== ASSIGNMENT ==
On every line of the listing, check for "notes"; copy the lines that have it.

== GIVEN RECORDS ==
-- ==== Sys2Proof/Config.lean ====
section
/-! DEFINITION. The configuration record `Cfg` of spec/00_scope.md R7, fixed at construction, and the one
free value of the model (spec/93_implementation_defined.md U7). The machine carries its `Cfg` in the state
(notes/assumptions/2.md), so that a statement over all states holds of every instance. -/

namespace Sys2Proof

/-- Drive geometry: the four numbers of `d.geo` (spec/10_state.md R42). -/
structure Geometry where
  cylinders : Nat
  heads : Nat
  sectorsPerTrack : Nat
  bytesPerSector : Nat
  deriving DecidableEq, Repr

/-- Which HDC register set the instance has (R7). -/
inductive HdcVariant where
  | none
  | xtc
  | atc
  deriving DecidableEq, Repr

/-- The configuration record of R7. `driveType` and `floppyGeometry` are indexed by unit; the drive-type
table maps a type index to a geometry (spec/45_geometry.md R351). -/
structure Cfg where
  fdcDrives : Nat
  hdcVariant : HdcVariant
  hdcDrives : Nat
  hasRatePort : Bool
  driveType : List Nat
  driveTypeTable : List (Nat × Geometry)
  floppyGeometry : List Geometry
  fdcIrq : Nat
  xtcIrq : Nat
  atcIrq : Nat
  fdcDma : Nat
  xtcDma : Nat
  xtcSwitches : Byte
  hackInitFail : Bool
  hackSuppressResetIrq : Bool
  fifoCapFdc : Nat
  fifoCapXtc : Nat
  deriving DecidableEq, Repr

/-- The row of the drive-type table a fixed drive takes (R351); `none` is a lookup miss. -/
def Cfg.tableGeometry (c : Cfg) (u : Nat) : Option Geometry :=
  match c.driveType[u]? with
  | some t => c.driveTypeTable.lookup t
  | none => none

/-- A geometry row is legal when all four numbers are at least 1 (R351). -/
def Geometry.positive (g : Geometry) : Bool :=
  decide (1 ≤ g.cylinders) && decide (1 ≤ g.heads) && decide (1 ≤ g.sectorsPerTrack) &&
    decide (1 ≤ g.bytesPerSector)

/-- The ranges R7 gives the parameters, FIFO capacities that hold every request and result (spec/30_encoding.md
R127), a geometry for every floppy unit, and table rows and geometries without a 0 (spec/45_geometry.md R351,
spec/10_state.md R42). -/
def Cfg.wf (c : Cfg) : Bool :=
  decide (c.fdcDrives ≤ 4) && decide (c.hdcDrives ≤ 2) && decide (9 ≤ c.fifoCapFdc) &&
    decide (14 ≤ c.fifoCapXtc) && decide (c.fdcDrives ≤ c.floppyGeometry.length) &&
    c.floppyGeometry.all Geometry.positive && c.driveTypeTable.all fun row => row.2.positive

/-- DESIGN CHOICE (notes/assumptions/2.md): the instance `State.reset` is built from: one floppy unit, the
XTC register set with one fixed drive, the rate port, the defaults of R7 for the rest. The geometries are those
of the fixtures of spec/95_test_vectors.md section 0. Only the statement about `State.reset` speaks of these values. -/
def Cfg.default : Cfg where
  fdcDrives := 1
  hdcVariant := .xtc
  hdcDrives := 1
  hasRatePort := true
  driveType := [0]
  driveTypeTable := [(0, ⟨306, 4, 17, 512⟩)]
  floppyGeometry := [⟨40, 2, 9, 512⟩]
  fdcIrq := 6
  xtcIrq := 5
  atcIrq := 14
  fdcDma := 2
  xtcDma := 3
  xtcSwitches := 0x00#8
  hackInitFail := true
  hackSuppressResetIrq := true
  fifoCapFdc := 9
  fifoCapXtc := 14

/-- DESIGN CHOICE (notes/assumptions/6.md): bits 6:0 of the Input register are any value (U7). The constant
has no body: nothing can be proved of the bits it gives. -/
opaque Config.freeInputBits : Nat → BitVec 7

end Sys2Proof
end

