/-- R7, R45, R446: no step changes the configuration or the images; a Drive's image is changed only by a mount or an
unmount of its unit (or put back by a `RESTORE` where it is the same); so no image is ever attached to two Drives.
Rests on the spec's own decisions D5, D28, D32, D52, D57. -/
def Obligations.ConfigurationAndMediaStay : Prop :=
  ∀ s t : State, step s = .next t →
    t.cfg = s.cfg ∧ t.store.images = s.store.images ∧ t.fixed.map Drive.disk = s.fixed.map Drive.disk ∧
    ((∀ r img rest, s.input ≠ .agent (.mount r img) :: rest ∧ s.input ≠ .agent (.unmount r) :: rest) →
      t.floppy.map Drive.disk = s.floppy.map Drive.disk) ∧
    (s.attachedImages.Nodup → t.attachedImages.Nodup)

/-- R86: the bytes of the images are reached by three steps only: a write of 0x1F0, a push of the DMA peer, and the
delivery of a pending lookup to a floppy unit the FDC's open session is formatting (which runs the fill,
ResolveDelivers). Every other step, every other delivery included, leaves every byte as it was. Rests on the spec's
own decision D55. -/
def Obligations.ImageBytesChangeOnlyByTransfers : Prop :=
  ∀ s t : State, step s = .next t →
    (∀ sp bs left v rest, s.input = .host sp bs :: rest → decode sp bs ≠ .ok (.atcOutData v, left)) →
    (∀ c v rest, s.input ≠ .agent (.dmaPush c v) :: rest) →
    (∀ u ss rest, s.input = .agent (.resolve (.floppy u)) :: rest → s.dma.fdc = some ss →
      ¬ (ss.drive = some u ∧ ss.direction = .format)) →
    t.store.cells = s.store.cells

/-- R392: what clears a pending interrupt, the complete list: the Result-Phase read of 0x3F5 or 0x320, the read of 0x1F7,
the reset of that controller, power-up and machine reset (and the replacement of the state by a `RESTORE`). Rests on
the spec's own decisions D22, D40. -/
def Obligations.OnlyTheListedStepsClearAnInterrupt : Prop :=
  ∀ s t : State, step s = .next t →
    (∀ rest, s.input ≠ .agent .powerUp :: rest ∧ s.input ≠ .agent .mreset :: rest ∧
      ∀ v, s.input ≠ .agent (.restore v) :: rest) →
    (s.fdc.irq = true → t.fdc.irq = false → ∃ sp bs left rest i, s.input = .host sp bs :: rest ∧
      decode sp bs = .ok (i, left) ∧ (i = .fdcInData ∨ ∃ v, i = .fdcOutOutput v ∧ v.getLsbD 2 = false)) ∧
    (s.xtc.irq = true → t.xtc.irq = false → ∃ sp bs left rest i, s.input = .host sp bs :: rest ∧
      decode sp bs = .ok (i, left) ∧ (i = .xtcInData ∨ ∃ v, i = .xtcOutReset v)) ∧
    (s.atc.irq = true → t.atc.irq = false → ∃ sp bs left rest i, s.input = .host sp bs :: rest ∧
      decode sp bs = .ok (i, left) ∧ (i = .atcInStatus ∨ ∃ v, i = .atcOutFdr v ∧ v.getLsbD 2 = true))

== ANSWER SECTION ==
(notes/assumptions/2.md), so that a statement over all states holds of every instance. -/
/-- DESIGN CHOICE (notes/assumptions/2.md): the instance `State.reset` is built from: one floppy unit, the
/-- DESIGN CHOICE (notes/assumptions/6.md): bits 6:0 of the Input register are any value (U7). The constant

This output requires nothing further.